Dealing with NaNs#
Having a model yielding NaNs or Infs is quite common if some of the tiny components in your model are not set properly. NaNs are hard to deal with because sometimes it is caused by a bug or error in the code, sometimes it’s because of the numerical stability of your computational environment (library versions, etc.), and even, sometimes it relates to your algorithm. Here we try to outline common issues which cause the model to yield NaNs, as well as provide nails and hammers to diagnose it.
Check Superparameters and Weight Initialization#
Most frequently, the cause would be that some of the hyperparameters, especially learning rates, are set incorrectly. A high learning rate can blow up your whole model into NaN outputs even within one epoch of training. So the first and easiest solution is try to lower it. Keep halving your learning rate until you start to get reasonable output values.

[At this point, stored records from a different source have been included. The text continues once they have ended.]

-- ==== Sys2Proof/WellFormed.lean ====
section
/-! DEFINITION. What is checked before the machine sees it: the operands of an assembler line (R108) and the configuration
(R12, R13). A configuration is paired with its check once (`WfConfig`); `Config.board` is the one the machine runs under. -/

namespace Sys2Proof

/-! Assembler lines. The fields of `Instr` have exactly the encoding's widths, so every `Instr` is well-formed. -/

/-- R108: "a slot outside 0..7 ... is an assembly error". -/
def slotInRange (slot : Nat) : Bool := decide (slot < nDigits)

/-- R108: "a mask outside 0..255 is an assembly error". -/
def maskInRange (mask : Nat) : Bool := decide (mask < 2 ^ segBits)

/-- The operands of an assembler line are in range (R108). A render position is any natural (R236), so PUTC and PUTS are
never ill-formed. -/
def Asm.wf : Asm → Bool
  | .nop => true
  | .init => true
  | .wrbuf slot mask => slotInRange slot && maskInRange mask
  | .rdbuf slot => slotInRange slot
  | .scan => true
  | .toneStart => true
  | .putc _ _ => true
  | .puts _ _ => true
  | .clear => true

/-! Configurations. -/

/-- R13: PIN_MAP is injective. -/
def Config.pinMapInjective (cfg : Config) : Bool := decide cfg.pinMap.toList.Nodup

/-- R13: REMAP_FROM is in 0..7. -/
def Config.remapInRange (cfg : Config) : Bool := decide (cfg.remapFrom ≤ 7)

/-- R13: L >= 1. -/
def Config.msgNonempty (cfg : Config) : Bool := decide (1 ≤ cfg.msgLength)

/-- R13: every NOTE_TABLE entry is at least 1. -/
def Config.notesPositive (cfg : Config) : Bool := cfg.noteTable.toList.all fun f0 => decide (1 ≤ f0)

/-- R12: CLOCK_RATE is a positive integer. -/
def Config.clockPositive (cfg : Config) : Bool := decide (1 ≤ cfg.clockRate)

/-- R12: CMP_WIDTH is in 1..32. -/
def Config.cmpWidthInRange (cfg : Config) : Bool := decide (1 ≤ cfg.cmpWidth) && decide (cfg.cmpWidth ≤ 32)

/-- R13: every compare value that R200 can produce lies in 1 .. 2^CMP_WIDTH - 1, for either octave bit. -/
def Config.comparesFit (cfg : Config) : Bool :=
  cfg.noteTable.toList.all fun f0 =>
    [0, 1].all fun k =>
      decide (1 ≤ Machine.compareValue cfg.clockRate f0 k) &&
        decide (Machine.compareValue cfg.clockRate f0 k < 2 ^ cfg.cmpWidth)

/-- A configuration is well-formed (R13, with the ranges of R12's types). -/
def Config.wf (cfg : Config) : Bool :=
  cfg.pinMapInjective && cfg.remapInRange && cfg.msgNonempty && cfg.notesPositive && cfg.clockPositive &&
    cfg.cmpWidthInRange && cfg.comparesFit

/-- The spec's invented test configuration EX (95_test_vectors.md, "not the reference's values"). EX gives no PIN_MAP and
leaves FONT symbolic: the pins and the 28 distinct masks 0x01..0x1C here are the model's own, for tests only. It is used in
tests and as the evidence that well-formed configurations exist; no step reads it. -/
def exConfig : Config where
  pinMap := Vector.ofFn fun i => (i.val / 8, i.val % 8)
  digActiveHigh := true
  noteTable := Vector.ofFn fun i => if i.val = 1 then 494 else if i.val = 31 then 262 else 440
  clockRate := 1000000
  cmpWidth := 16
  font := Vector.ofFn fun i => BitVec.ofNat 8 (i.val + 1)
  remapFrom := 3
  msg := [0x41, 0x42, 0x43, 0x44, 0x45, 0x46, 0x47, 0x48, 0x49, 0x4A]
  animation := .wave
  dwellUs := 1000
  tickHz := 4

/-- A configuration with the proof that R13 admits it: an ill-formed one is refused, so no `WfConfig` holds it. The default
value only shows that the type is inhabited. -/
structure WfConfig where
  config : Config := exConfig
  ok : config.wf = true := by decide +kernel
deriving Inhabited, DecidableEq, Repr

/-- The configuration the machine runs under: R12's OPEN parameters. Opaque, with no body: a theorem about it holds for
every well-formed configuration (log 4). -/
opaque Config.board : WfConfig

end Sys2Proof
end

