-- ==== Sys2Proof/Machine/Agents.lean ====
section
/-! DEFINITION. The three agents and one step of the block: who has a step (R140, R152, R190), the HOST step with its order of
checks (R140, R290), the stuck faulted state (R284), and the interleaving (R82, R289). -/

namespace Sys2Proof.Machine

/-- HOST may take a command: FAULT = 0 and SCAN_ACTIVE = 0 (R140, R151, R296). -/
def hostEnabled (s : State) : Bool := decide (s.fault = .noFault) && !s.scanActive

/-- SCAN has a step (R152). -/
def scanEnabled (s : State) : Bool := s.scanActive && decide (s.fault = .noFault)

/-- TONE has a step (R190). -/
def toneEnabled (s : State) : Bool := s.toneEn && decide (s.fault = .noFault)

/-- The HOST step with an accepted word: decode, then ILLEGAL_COMMAND, then the command's own rule, which holds the
NOT_INITIALISED gate (R140, R290). The hold, the first check, is `agentStep`'s: a held word stays pending (R151). -/
def hostStep (w : Word) (s : State) : Outcome :=
  match decode w with
  | .error _ => .next (raiseFault .illegalCommand w s)
  | .ok i => exec i s

/-- One step of whichever agent moves. TONE moves when its turn has come and it is enabled; otherwise SCAN while a frame is
active, otherwise HOST if it has a command: the words from outside first, then its own program's. Where only TONE is enabled
it moves; where no agent has a step and FAULT = 0, the block waits for HOST unchanged (log 8). -/
def agentStep (cfg : WfConfig) (s : State) : Outcome :=
  if s.fault ≠ .noFault then .fault (.stopped s.fault)
  else if s.turn = .tone ∧ s.toneEn = true then .next (tick cfg s)
  else if s.scanActive then scanStep s
  else
    match s.pending with
    | w :: rest => hostStep w { s with pending := rest }
    | [] =>
      match nextCommand cfg s with
      | some (i, s') => onNext (endCall cfg) (hostStep (encode i) s')
      | none => if s.toneEn then .next (tick cfg s) else .next s

/-- Draw who is offered the next step; only while the tick is enabled is there anything to draw (R191, R194). -/
def reschedule (sched : Nat → Turn) (s : State) : State :=
  { s with turn := if s.toneEn then sched s.stepNo else .hostOrScan, stepNo := s.stepNo + 1 }

/-- One step under a configuration and a schedule. -/
def stepWith (cfg : WfConfig) (sched : Nat → Turn) (s : State) : Outcome :=
  match agentStep cfg s with
  | .next s' => .next (reschedule sched s')
  | .fault r => .fault r
  | .refused r => .refused r

/-- One step under a raw configuration: an ill-formed one is refused (R13). -/
def stepUnder (cfg : Config) (sched : Nat → Turn) (s : State) : Outcome :=
  if h : cfg.wf = true then stepWith ⟨cfg, h⟩ sched s else .refused .illFormedConfig

/-! Several steps, for statements about a frame, a melody and the host procedures. -/

/-- k steps under a configuration and a schedule. -/
def runWith (cfg : WfConfig) (sched : Nat → Turn) : Nat → State → Outcome
  | 0, s => .next s
  | k + 1, s =>
    match stepWith cfg sched s with
    | .next s' => runWith cfg sched k s'
    | .fault r => .fault r
    | .refused r => .refused r

/-- k steps of the SCAN agent (R152). -/
def scanSteps : Nat → State → Outcome
  | 0, s => .next s
  | k + 1, s =>
    match scanStep s with
    | .next s' => scanSteps k s'
    | .fault r => .fault r
    | .refused r => .refused r

/-- k ticks (R195). -/
def ticks (cfg : WfConfig) : Nat → State → State
  | 0, s => s
  | k + 1, s => ticks cfg k (tick cfg s)

/-- A list of accepted commands, one after another: a procedure's run of HOST steps (R230). -/
def execAll : List Instr → State → Outcome
  | [], s => .next s
  | i :: rest, s =>
    match exec i s with
    | .next s' => execAll rest s'
    | .fault r => .fault r
    | .refused r => .refused r

/-- k calls of SCROLL_STEP, the counter alone (R242). -/
def scrollCalls (cfg : WfConfig) : Nat → State → State
  | 0, s => s
  | k + 1, s => scrollCalls cfg k (scrollStep cfg s).2

end Sys2Proof.Machine
end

Other hyperparameters may also play a role. For example, are your training algorithms involve regularization terms? If so, are their corresponding penalties set reasonably? Search a wider hyperparameter space with a few (one or two) training epochs each to see if the NaNs could disappear.
Some models can be very sensitive to the initialization of weight vectors. If those weights are not initialized in a proper range, then it is not surprising that the model ends up with yielding NaNs.
Run in NanGuardMode, DebugMode, or MonitorMode#
If adjusting hyperparameters doesn’t work for you, you can still get help from
PyTensor’s NanGuardMode. Change the mode of your pytensor function to NanGuardMode
and run them again. The NanGuardMode will monitor all input/output variables in
each node, and raises an error if NaNs are detected. For how to use the
NanGuardMode, please refer to nanguardmode. Using optimizer_including=alloc_empty_to_zeros
with NanGuardMode could be helpful to detect NaN, for more information please refer
to NaN Introduced by AllocEmpty.
DebugMode can also help. Run your code in DebugMode with flag
mode=DebugMode,DebugMode__check_py=False. This will give you clue about which
op is causing this problem, and then you can inspect that op in more detail. For
details of using DebugMode, please refer to debugmode.
PyTensor’s MonitorMode provides another helping hand. It can be used to step through the execution of a function. You can inspect the inputs and outputs of each node being executed when the function is called. For how to use that, please check “How do I step through a compiled function?”.
Numerical Stability#
After you have located the op which causes the problem, it may turn out that the NaNs yielded by that op are related to numerical issues. For example, \(1 / log(p(x) + 1)\) may result in NaNs for those nodes who have learned to yield a low probability p(x) for some input x.
CUDA Specific Option#
The PyTensor flag nvcc.fastmath=True can generate NaN. Don’t set
this flag while debugging NaN.
NaN Introduced by AllocEmpty#
AllocEmpty is used by many operation such as scan to allocate some memory
without properly clearing it. The reason for that is that the allocated memory
will subsequently be overwritten. However, this can sometimes introduce NaN
depending on the operation and what was previously stored in the memory it is
working on. For instance, trying to zero out memory using a multiplication
before applying an operation could cause NaN if NaN is already present in the
memory, since 0 * NaN => NaN.
Using optimizer_including=alloc_empty_to_zeros replaces AllocEmpty by
Alloc{0}, which is helpful to diagnose where NaNs come from. Please note that
when running in NanGuardMode, this rewrite is not included by
default. Therefore, it might be helpful to use them both together.